Māori fashion entrepreneur (1925–2015)

Kura Te Whiria Ensor (24 February 1925 – 18 January 2015) was a Māori fashion entrepreneur based in Auckland, New Zealand. She was associated with the 1970s renaissance in Māori-influenced design and is known for her dress "Tania."

== Biography ==
Ensor was born on 24 February 1925 at the small sawmilling settlement of Manunui, Manawatū-Whanganui, near Taumarunui, New Zealand. Her parents were Violet Moeroa Wilkinson and Robert Tiopira Davis. She was descended from rangatira Hiria Tiopira of Iwi Tapu on her paternal line. She had three younger brothers.

Ensor was educated at Thames High School and was taught sewing by her mother.

Ensor married pākehā butcher Donald Henry Ensor on 31 December 1946. They had one son together and the family moved to Auckland in 1951.

== Career ==
In Auckland, Ensor worked in the office of Coca Cola until 1952, then at a menswear manufacturer and supporting her husband's butchery business. She joined the Māori Women’s Welfare League's Auckland branch and fundraised for the organisation by hosting fashion parades.

Ensor began her fashion career designing clothes showcasing Māori motifs and patterns for her extended family. She engaged in some modelling work and was a member of the New Zealand Modelling Association. In 1969, Ensor established her own fashion label, Gay Forties Limited, which focused on producing garments for older, fuller-figured women. Ensor became associated with the 1970s renaissance in Māori-influenced design, alongside Sandy Ansett and Janice Hopper, and was a popular designer.

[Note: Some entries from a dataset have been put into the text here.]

theorem BlankFirst.captures {s w : State} {i k : SegNo} {a : Assembly} (h : BlankFirst s i w) (ha : w.asm = some a) (hfree : freeStale w k = true) :
    BlankFirst s i (captureNone k w) where
  clean hz := by
    have hclean := h.clean hz
    rw [captureNone_seg ha, if_neg]
    · exact hclean
    · rintro rfl
      have hstale := freeStale_stale hfree
      rw [hclean] at hstale
      nomatch hstale
  head hne := by
    obtain ⟨b, hb, hhead⟩ := h.head hne
    obtain rfl := Option.some.inj (hb.symm.trans ha)
    refine ⟨_, captureNone_asm ha k, ?_⟩
    rw [List.head?_append_of_ne_nil _ fun hnil => by rw [hnil] at hhead; nomatch hhead]
    exact hhead

theorem BlankFirst.ends {s w : State} {i : SegNo} {a : Assembly} (h : BlankFirst s i w) (ha : w.asm = some a) : BlankFirst s i (walkEnd a w) where
  clean hz := by
    rw [State.seg, walkEnd_segs]
    exact h.clean hz
  head hne := by
    obtain ⟨b, hb, hhead⟩ := h.head hne
    obtain rfl := Option.some.inj (hb.symm.trans ha)
    have hne : b.members ≠ [] := fun hnil => by rw [hnil] at hhead; nomatch hhead
    refine ⟨{ b with phase := .armed, captured := [], capture := none }, ?_, hhead⟩
    unfold walkEnd
    simp only [List.isEmpty_iff, hne]
    rfl

/-- A walk under NONE captures an eligible entry and goes on (R56, R66). -/
theorem walkOn_blank {w : State} {a : Assembly} (ha : w.asm = some a) (hfull : a.full = false) {k : SegNo} {rest : List SegNo}
    (hb : w.queue.behind = k :: rest) (hk : eligible a w k = true) (hshown : w.engine.shown = .none) (n : Nat) :
    walkOn (n + 1) w = walkOn n (captureNone k (setQueue (w.queue.passMark k rest) w)) := by
  rw [walkOn, ha]
  simp only [hfull, hb, hk, if_true]
  rw [if_neg Bool.noConfusion, if_pos (by exact hshown)]

theorem captureNone_behind_le {w : State} {a : Assembly} {k : SegNo} (ha : w.asm = some a) (hq : queueable w.engine (w.seg k) = true)
    (hmem : k ∈ w.queue.entries) : (captureNone k w).queue.behind.length ≤ w.queue.behind.length := by
  rcases captureNone_queue_cases ha hq hmem with h | h <;> rw [h]
  exact List.length_filter_le _ _

/-- A walk under NONE from its first capture to its end. -/
theorem BlankWalking.walkOn {s : State} (hs : QueueLawful s) (hshown : s.engine.shown = .none) {i : SegNo} (n : Nat) {w : State} {a : Assembly}
    (h : BlankWalking s a w) (hfirst : BlankFirst s i w) (hn : w.queue.behind.length < n) :
    BlankWalked s (walkOn n w) ∧ BlankFirst s i (walkOn n w) := by
  induction n generalizing w a with
  | zero => nomatch hn
  | succ n ih =>
    by_cases hend : a.full = true ∨ w.queue.behind = []
    · rw [walkOn_end h.asm hend]
      exact ⟨h.ends hend, hfirst.ends h.asm⟩
    · obtain ⟨hfull, hbehind⟩ := not_or.1 hend
      rw [Bool.not_eq_true] at hfull
      obtain ⟨k, rest, hb⟩ := List.exists_cons_of_ne_nil hbehind
      rw [hb, List.length_cons] at hn
      cases hk : eligible a w k with
      | false =>
        rw [walkOn_pass h.asm hfull hb hk]
        exact ih (h.pass hb hk) (hfirst.pass _) (Nat.lt_of_succ_lt_succ hn)
      | true =>
        have hshown' : w.engine.shown = .none := by rw [still_engine h.still]; exact hshown
        rw [walkOn_blank h.asm hfull hb hk hshown']
        have hpass := h.toBlankWalk.setQueue (entries_passMark hb)
        have hmem := mem_of_behind hb
        have hfree : freeStale (setQueue (w.queue.passMark k rest) w) k = true := eligible_freeStale (s := w) hk
        have hwalking := hpass.captures hs hshown h.asm h.assembling hfree hmem
          (fun hnil j hj hjk => by
            rw [setQueue_queue, entries_passMark hb] at hj
            rcases h.examined hnil j hj with hin | hnot
            · rw [hb] at hin
              exact .inl ((List.mem_cons.1 hin).resolve_left hjk)
            · exact .inr hnot)
          h.captured
        refine ih hwalking ((hfirst.pass _).captures (s := s) h.asm hfree) ?_
        exact Nat.lt_of_le_of_lt (captureNone_behind_le h.asm ((hpass.lawful.2 k).1 hmem) hmem) (Nat.lt_of_succ_lt_succ hn)

end Sys2Proof.Machine

/-! ### The judging with no buffer shown (R63, R66, R84, R87) -/

namespace Sys2Proof.Machine

/-! #### The walk from its start -/

/-- A walk passes over the entries before the first that it may capture. -/
theorem walkOn_passes {w : State} {a : Assembly} (hfull : a.full = false) {l : List SegNo} (n : Nat) {pre : List SegNo}
    (hpre : ∀ k ∈ pre, eligible a w k = false) (ha : w.asm = some a) (hb : w.queue.behind = pre ++ l) :
    walkOn (n + pre.length) w = walkOn n (setQueue { w.queue with ahead := w.queue.ahead ++ pre, behind := l } w) := by
  induction pre generalizing w with
  | nil =>
    rw [List.append_nil, ← show w.queue.behind = l from hb]
    rfl
  | cons k pre ih =>
    rw [List.cons_append] at hb
    rw [List.length_cons, ← Nat.add_assoc, walkOn_pass ha hfull hb (hpre k List.mem_cons_self),
      ih (w := setQueue (w.queue.passMark k (pre ++ l)) w) (fun j hj => hpre j (List.mem_cons_of_mem _ hj)) ha rfl]
    simp only [setQueue_queue, Queue.passMark, List.append_assoc, List.cons_append, List.nil_append]
    rfl

theorem sublist_of_inOrder {l : List SegNo} {w : State} (h : InOrder l w) (hin : ∀ k ∈ w.queue.entries, k ∈ l) : w.queue.entries.Sublist l := by
  have hall : (w.queue.entries.filter fun k => decide (k ∈ l)) = w.queue.entries :=
    List.filter_eq_self.2 fun k hk => decide_eq_true (hin k hk)
  rw [InOrder, hall] at h
  exact h

section
variable {s : State} (hs : QueueLawful s)
include hs

theorem blankWalk_started {q : Queue} (hq : q.entries = s.queue.entries) : BlankWalk s (setQueue q (setAsm (some Assembly.started) s)) where
  still := rfl
  stroke := rfl
  conv := rfl
  lawful := ⟨by rw [setQueue_queue, hq]; exact hs.1, fun k => by rw [setQueue_queue, hq]; exact hs.2 k⟩
  order := (inOrder_self s).congr hq
  seg k := .inl rfl
  members a ha m hm := by
    obtain rfl := Option.some.inj ha
    nomatch hm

Ensor designed the wool evening dress "Tania," which featured a screen-printed panel with a kowhaiwhai motif in red, black and white, and was inspired by the shape of a Māori cloak. The dress was worn by Whetu Tirikātene-Sullivan, Minister of Tourism, during a promotional tour in Australia; was worn by Miss New Zealand, Pam King, at a Wool Board fundraising parade; and was showcased at the Sydney Opera House in 1974. It was also featured in the February 1975 issue of Vogue France.

== Death ==
Ensor died on 18 January 2015 at Thames, Waikato, New Zealand, aged 89. She was buried at Totara Memorial Park Cemetery.